Most proposals involve a pair of deep tubes starting somewhere in NJ Meadowlands running entirely under Manhattan and either part of Bronx (or in case of the LI option presumably under Queens) to emerge somewhere around New Rochelle (or for LI option, somewhere beyond Jamaica I suppose), with a station under Penn Station, possibility of a station under GCT, though that has been downplayed of late. This segment is least likely to befunded early on, and possibly never, since it is very very expensive and RoI is somewhat debatable.


----------



## Nexis4Jersey (Nov 28, 2012)

I think they would go with the cut and cover methond instead of Boring which would be slower and more expensive under the sound. As for Long Island they would only need to get to Hicksville then they could ride the LIE ROW intill Medford , the Tunnel portal on LI is near Wading River and not Port Jefferson.


----------



## Timmy (Dec 28, 2012)

jis said:


> Anderson said:
> 
> 
> > One interesting question about this proposal (and others): What're the plans for routing within NYC? A new level at Penn? A new "area" to the station adjacent?
> ...


A connection tunnel from Penn to GCT could be used not only for HSR, but also for a commuter service cross citylink (something like crossrail in London), connecting different suburban rail systems and allowing through running from NJ to LI and Westchester.

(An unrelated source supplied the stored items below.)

-- ==== Sys2Proof/Machine/Skip.lean ====
section
/-! DEFINITION. The register-comparison skips: 3XNN, 4XNN, 5XY0, 9XY0 (42_skip.md). -/

namespace Sys2Proof.Machine

/-- 3XNN, SE VX, NN (42_skip.md R120). -/
def execSeImm (x : RegIdx) (nn : Byte) (s : State) : Result := skipIf (.seImm x nn) s (decide (s.getV x = nn))

/-- 4XNN, SNE VX, NN (42_skip.md R121). -/
def execSneImm (x : RegIdx) (nn : Byte) (s : State) : Result := skipIf (.sneImm x nn) s (decide (s.getV x ≠ nn))

/-- 5XY0, SE VX, VY (42_skip.md R122). -/
def execSeReg (x y : RegIdx) (s : State) : Result := skipIf (.seReg x y) s (decide (s.getV x = s.getV y))

/-- 9XY0, SNE VX, VY (42_skip.md R123). -/
def execSneReg (x y : RegIdx) (s : State) : Result := skipIf (.sneReg x y) s (decide (s.getV x ≠ s.getV y))

end Sys2Proof.Machine
end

On the other hand, a stop in Jamaica and a direct connection to a JFK airport HSR station (tunnel or elevated line) would allow people on short haul connecting flights from the airport to continue their journey easily by train. This would free up slots in the areas congested airports. This is how most major airports in Europe operate (Frankfurt, Paris, Amsterdam, etc).


----------



## jis (Dec 28, 2012)

I think the probability of this happening at present is marginally greater than zero but significantly less than 0.001%  but things could change if the PEIS takes it more seriously. So we'll have to wait and see, but still a very very long shot at best.


----------